• [Exercise requirements]: Which lines in the material below contain the word "some"? Copy each of them.

┌──

/-- InputsWithoutAValueAreRefused, clause by clause. -/
theorem witness_no_value :
    (State.reset.arg = none ∧ State.reset.txid = none ∧ State.reset.hf.qr = none ∧ State.reset.ilen.toNat ≤ 65527) ∧
    ({ State.reset with cur := none } : State).cur = none ∧
    ((hostname example_com).hlen.toNat ≤ Config.hmax ∧
      example_com.length = (hostname example_com).hlen.toNat ∧
      (hostname example_com).hbuf.holds 0 example_com ∧
      (hostname example_com).arg = none ∧
      ((hostname example_com).hostWriteArg 1).arg ≠ none ∧
      ((hostname example_com).hostWriteArg 1).txid = none) ∧
    ((State.reset.hostWriteHlen 253).hlen.toNat ≤ Config.hmax ∧ 252 < (State.reset.hostWriteHlen 253).hlen.toNat ∧
      (State.reset.hostWriteHlen 253).hbuf.read 252 = none) ∧
    ((State.reset.hostWriteIlen 2).cur = some 0 ∧ (State.reset.hostWriteIlen 2).ibuf.read (0 + 1) = none ∧
      0 + 2 ≤ (State.reset.hostWriteIlen 2).ilen.toNat ∧ 0 + 4 ≤ (State.reset.hostWriteIlen 4).ilen.toNat ∧
      (State.reset.hostWriteIlen 4).ibuf.read (0 + 3) = none) :=
  ⟨⟨rfl, rfl, rfl, by decide⟩, rfl,
    ⟨Nat.le_trans (by decide : 11 ≤ 253) hmax_ge, rfl, Memory.holds_writeFrom _ 0 _, rfl, by decide, rfl⟩,
    ⟨hmax_ge, by decide, rfl⟩, ⟨rfl, rfl, by decide, by decide, rfl⟩⟩

/-- OversizeLengthsAreRefused. HLEN has 16 bits, so it can exceed HMAX exactly when HMAX is below 65535. -/
theorem witness_oversize :
    65527 < (State.reset.hostWriteIlen 65528).ilen.toNat ∧
    ((∃ s : State, Config.hmax < s.hlen.toNat) ↔ Config.hmax < 65535) := by
  refine ⟨by decide, fun ⟨s, h⟩ => by omega, fun h => ⟨State.reset.hostWriteHlen 65535, h⟩⟩

/-- Pack16WritesTheTwoBytes, HdrdecSplitsTheWord, RcdecValidatesResponseCodes, RtdecValidatesRecordTypes. -/
theorem witness_arg (v : Half) : (arg v).arg = some v := rfl

/-- RcdecValidatesResponseCodes, RtdecValidatesRecordTypes: both clauses at their ends. -/
theorem witness_codes_known :
    (5 : Half).toNat ≤ 5 ∧ 6 ≤ (6 : Half).toNat ∧ (16 : Half) ∈ ([1, 2, 5, 6, 11, 12, 15, 16] : List Half) ∧
    (0 : Half) ∉ ([1, 2, 5, 6, 11, 12, 15, 16] : List Half) := by decide

/-- Unpack16ReadsTheFieldAtTheCursor: the last field of the buffer, and one byte too few. -/
theorem witness_unpack16 :
    (input ints 10).cur = some 10 ∧ (10 : Half).toNat + 2 ≤ (input ints 10).ilen.toNat ∧
    (input ints 10).ibuf.read 10 = some 0xFF ∧ (input ints 10).ibuf.read (10 + 1) = some 0xFF ∧
    (input ints 11).ilen.toNat < (11 : Half).toNat + 2 ∧ (input ints 11).ilen.toNat ≤ 65527 := by decide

└──

• [Written response]:
    ((State.reset.hostWriteIlen 2).cur = some 0 ∧ (State.reset.hostWriteIlen 2).ibuf.read (0 + 1) = none ∧
theorem witness_arg (v : Half) : (arg v).arg = some v := rfl
    (input ints 10).cur = some 10 ∧ (10 : Half).toNat + 2 ≤ (input ints 10).ilen.toNat ∧
    (input ints 10).ibuf.read 10 = some 0xFF ∧ (input ints 10).ibuf.read (10 + 1) = some 0xFF ∧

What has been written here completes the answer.